-- ==== Sys2Proof/Laws/ControlCore.lean ====
section
/-!
SUPPORT. What a control core's own operations can change, said once: retiring an instruction (R59), taking a trap (R60), and the
frames of both.
-/

namespace Sys2Proof.Machine

open Sys2Proof

variable (s : State)

/-! ### Frames -/

theorem OnlyCore.refl (l : Nat) : OnlyCore s s l := ⟨rfl, fun _ _ => rfl, SameBytes.refl s⟩

theorem onlyCore_setCore (l : Nat) (c : Core) : OnlyCore s (s.setCore l c) l :=
  ⟨rfl, fun _ h => s.core_setCore_other c h, fun _ => rfl⟩

theorem OnlyCore.trans {a b c : State} {l : Nat} (h : OnlyCore a b l) (k : OnlyCore b c l) : OnlyCore a c l := by
  refine ⟨?_, fun j hj => (k.2.1 j hj).trans (h.2.1 j hj), h.2.2.trans k.2.2⟩
  rw [k.1, h.1]

theorem OnlyCC.refl (l : Nat) : OnlyCC s s l := ⟨OnlyCore.refl s l, rfl⟩

theorem onlyCC_modCC (l : Nat) (f : CC → CC) : OnlyCC s (s.modCC l f) l :=
  ⟨onlyCore_setCore s l _, by simp [State.cc]⟩

theorem OnlyCC.trans {a b c : State} {l : Nat} (h : OnlyCC a b l) (k : OnlyCC b c l) : OnlyCC a c l := by
  refine ⟨h.1.trans k.1, ?_⟩
  rw [k.2, h.2]

@[simp] theorem State.cc_modCC_same (l : Nat) (f : CC → CC) : (s.modCC l f).cc l = f (s.cc l) := by simp [State.cc]

theorem OnlyCC.sameRegs {s t : State} {l : Nat} (h : OnlyCC s t l) : SameRegs s t := fun n i j => by rw [h.1.1]; rfl

theorem State.onlyCC_stepHalt (l : Nat) : OnlyCC s (s.stepHalt l) l := onlyCC_modCC s l _
theorem State.onlyCC_ccRetire (l rd : Nat) (v : W64) (len : Nat) : OnlyCC s (s.ccRetire l rd v len) l :=
  (onlyCC_modCC s l _).trans (State.onlyCC_stepHalt _ l)
theorem State.onlyCC_ccTrap (l cause : Nat) (tval : W64) : OnlyCC s (s.ccTrap l cause tval) l :=
  (onlyCC_modCC s l _).trans (State.onlyCC_stepHalt _ l)

/-! ### The halt after a single step (R384) -/

/-- What a control core is after the halt that single-stepping asks for. -/
def CC.stepped (c : CC) (t : W64) : CC := if (c.csr csrDcsr).getLsbD 2 then c.inDebug 4 t else c

theorem State.cc_stepHalt (l : Nat) : (s.stepHalt l).cc l = (s.cc l).stepped (s.gtb (l / 192)) := s.cc_modCC_same _ _

theorem CC.xr_stepped (c : CC) (t : W64) (r : Nat) : (c.stepped t).xr r = c.xr r := by unfold CC.stepped; split <;> rfl
theorem CC.csr_stepped (c : CC) (t : W64) {n : Nat} (h : n ≠ csrDcsr) : (c.stepped t).csr n = c.csr n := by
  unfold CC.stepped
  split
  · exact CC.csr_setCsr_other c _ h
  · rfl
theorem CC.halted_stepped (c : CC) (t : W64) : (c.stepped t).halted = (c.halted || (c.csr csrDcsr).getLsbD 2) := by
  unfold CC.stepped
  split
  · next h => rw [h, Bool.or_true]; rfl
  · next h =>
    have h' : (c.csr csrDcsr).getLsbD 2 = false := by simpa using h
    rw [h', Bool.or_false]
theorem CC.stepped_frame (c : CC) (t : W64) :
    c.stepped t = { c with csrs := (c.stepped t).csrs, halted := (c.stepped t).halted, haltAt := (c.stepped t).haltAt } := by
  unfold CC.stepped; split <;> rfl

/-! ### Retiring -/

theorem CC.countInstr_frame (c : CC) : c.countInstr = { c with csrs := c.countInstr.csrs } := by
  unfold CC.countInstr; split <;> rfl
theorem CC.csr_countInstr (c : CC) {n : Nat} (h : n ≠ 0xB02) : c.countInstr.csr n = c.csr n := by
  unfold CC.countInstr
  split
  · rfl
  · exact CC.csr_setCsr_other c _ h
theorem CC.setX_frame (c : CC) (r : Nat) (v : W64) : c.setX r v = { c with x := (c.setX r v).x } := by
  unfold CC.setX; split <;> rfl

theorem CC.xr_retire (c : CC) (rd r : Nat) (v : W64) (len : Nat) :
    (c.retire rd v len).xr r = if r = 0 then 0 else if r = rd then v else c.xr r := by
  have : (c.retire rd v len).xr r = (c.countInstr.setX rd v).xr r := rfl
  rw [this, CC.xr_setX]
  have : c.countInstr.xr r = c.xr r := by rw [CC.countInstr_frame]; rfl
  rw [this]
theorem CC.csr_retire (c : CC) (rd n : Nat) (v : W64) (len : Nat) : (c.retire rd v len).csr n = c.countInstr.csr n :=
  CC.csr_setX _ _ _ _
theorem CC.retire_frame (c : CC) (rd : Nat) (v : W64) (len : Nat) :
    c.retire rd v len = { c with x := (c.retire rd v len).x, pc := c.pc + BitVec.ofNat 64 len,
                                 csrs := (c.retire rd v len).csrs, stall := none } := by
  unfold CC.retire
  rw [CC.setX_frame, CC.countInstr_frame]

/-- The whole effect of retiring an instruction. -/
theorem State.ccRetired_ccRetire (l : Nat) (rd : XReg) (v : W64) (len : Nat) :
    CcRetired (s.cc l) ((s.ccRetire l rd v len).cc l) rd v ((s.cc l).pc + BitVec.ofNat 64 len) := by
  unfold State.ccRetire
  rw [State.cc_stepHalt, State.cc_modCC_same]
  have hd : csrDcsr ≠ 0xB02 := by decide
  generalize s.cc l = c
  generalize (s.modCC l fun c => c.retire rd v len).gtb (l / 192) = t
  refine ⟨?_, ?_, fun r => ?_, fun n h1 h2 => ?_, ?_, ?_, fun h => ?_, ?_⟩
  · rw [CC.stepped_frame]; rfl
  · rw [CC.stepped_frame]; rfl
  · rw [CC.xr_stepped, CC.xr_retire]
    by_cases h : r = rd
    · simp [h]
    · have : r.val ≠ rd.val := fun e => h (Fin.ext e)
      simp [h, this]
  · rw [CC.csr_stepped _ _ h2, CC.csr_retire, CC.csr_countInstr _ h1]
  · rw [CC.csr_stepped _ _ hd.symm, CC.csr_retire]
    unfold CC.countInstr
    split
    · rfl
    · exact CC.csr_setCsr_same _ _ _
  · rw [CC.halted_stepped, CC.csr_retire, CC.csr_countInstr _ hd, CC.retire_frame]
  · have e : (c.retire rd v len).csr csrDcsr = c.csr csrDcsr := by rw [CC.csr_retire, CC.csr_countInstr _ hd]
    unfold CC.stepped
    rw [e, h, if_neg (by simp), e]
  · rw [CC.stepped_frame, CC.retire_frame]

/-! ### Taking a trap -/

theorem getLsbD_putBit (w : W64) (i j : Nat) (b : Bool) (hi : i < 64) (hj : j < 64) :
    (putBit w i b).getLsbD j = if j = i then b else w.getLsbD j := by
  unfold putBit
  split
  · next h =>
    subst h
    by_cases e : j = i
    · subst e; simp [hj]
    · have e' : i ≠ j := fun x => e x.symm
      simp [e, e']
  · next h =>
    have hb : b = false := by simpa using h
    subst hb
    by_cases e : j = i
    · subst e; simp [hj]
    · simp [e, hj]

/-- The CSRs after a trap. -/
theorem CC.csr_trap (c : CC) (i : Bool) (cause n : Nat) (tval : W64) :
    (c.trap i cause tval).csr n =
      if n = csrMstatus then
        putBit (putBit (putBit (putBit (c.csr csrMstatus) 7 ((c.csr csrMstatus).getLsbD 3)) 3 false) 11 true) 12 true
      else if n = csrMtval then tval
      else if n = csrMcause then putBit (BitVec.ofNat 64 cause) 63 i
      else if n = csrMepc then c.pc
      else c.csr n := by
  have set (c : CC) (m : Nat) (v : W64) : (c.setCsr m v).csr n = if n = m then v else c.csr n := by
    split
    · next h => subst h; exact CC.csr_setCsr_same _ _ _
    · next h => exact CC.csr_setCsr_other _ _ h
  show ((((c.setCsr _ _).setCsr _ _).setCsr _ _).setCsr _ _).csr n = _
  rw [set, set, set, set]

theorem CC.trap_frame (c : CC) (i : Bool) (cause : Nat) (tval : W64) :
    c.trap i cause tval = { c with pc := (c.trap i cause tval).pc, csrs := (c.trap i cause tval).csrs, stall := none } := rfl

theorem CC.pc_trap (c : CC) (i : Bool) (cause : Nat) (tval : W64) :
    (c.trap i cause tval).pc = (c.csr csrMtvec &&& ~~~(3 : W64)) +
      (if i && (c.csr csrMtvec).getLsbD 0 then BitVec.ofNat 64 (4 * cause) else 0) := by
  show (if _ then _ else _) = _
  split <;> simp

theorem CC.trapped_stepped (c : CC) (i : Bool) (cause : Nat) (tval t : W64) :
    CcTrapped c ((c.trap i cause tval).stepped t) i cause tval := by
  have h1 : csrMepc ≠ csrDcsr := by decide
  have h2 : csrMcause ≠ csrDcsr := by decide
  have h3 : csrMtval ≠ csrDcsr := by decide
  have h4 : csrMstatus ≠ csrDcsr := by decide
  refine ⟨?_, ?_, ?_, ?_, ?_, ?_, ?_, ?_, ?_, fun r => ?_, ?_⟩
  · rw [CC.csr_stepped _ _ h1, CC.csr_trap]; rfl
  · rw [CC.csr_stepped _ _ h2, CC.csr_trap]; rfl
  · rw [CC.csr_stepped _ _ h3, CC.csr_trap]; rfl
  all_goals first
    | (rw [CC.csr_stepped _ _ h4, CC.csr_trap, if_pos rfl]; simp (disch := decide) only [getLsbD_putBit]; simp)
    | (rw [CC.stepped_frame]; exact CC.pc_trap c i cause tval)
    | (rw [CC.stepped_frame]; rfl)

/-- The whole effect of taking an exception. -/
theorem State.ccTrapped_ccTrap (l cause : Nat) (tval : W64) :
    CcTrapped (s.cc l) ((s.ccTrap l cause tval).cc l) false cause tval := by
  unfold State.ccTrap
  rw [State.cc_stepHalt, State.cc_modCC_same]
  exact CC.trapped_stepped _ _ _ _ _

end Sys2Proof.Machine
end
****************
Begin at the first line of the material and transcribe each line exactly. End with the line containing "fun _ => rfl⟩", and give nothing else.

> Output of the task
-- ==== Sys2Proof/Laws/ControlCore.lean ====
section
/-!
SUPPORT. What a control core's own operations can change, said once: retiring an instruction (R59), taking a trap (R60), and the
frames of both.
-/

namespace Sys2Proof.Machine

open Sys2Proof

variable (s : State)

/-! ### Frames -/

theorem OnlyCore.refl (l : Nat) : OnlyCore s s l := ⟨rfl, fun _ _ => rfl, SameBytes.refl s⟩

theorem onlyCore_setCore (l : Nat) (c : Core) : OnlyCore s (s.setCore l c) l :=
  ⟨rfl, fun _ h => s.core_setCore_other c h, fun _ => rfl⟩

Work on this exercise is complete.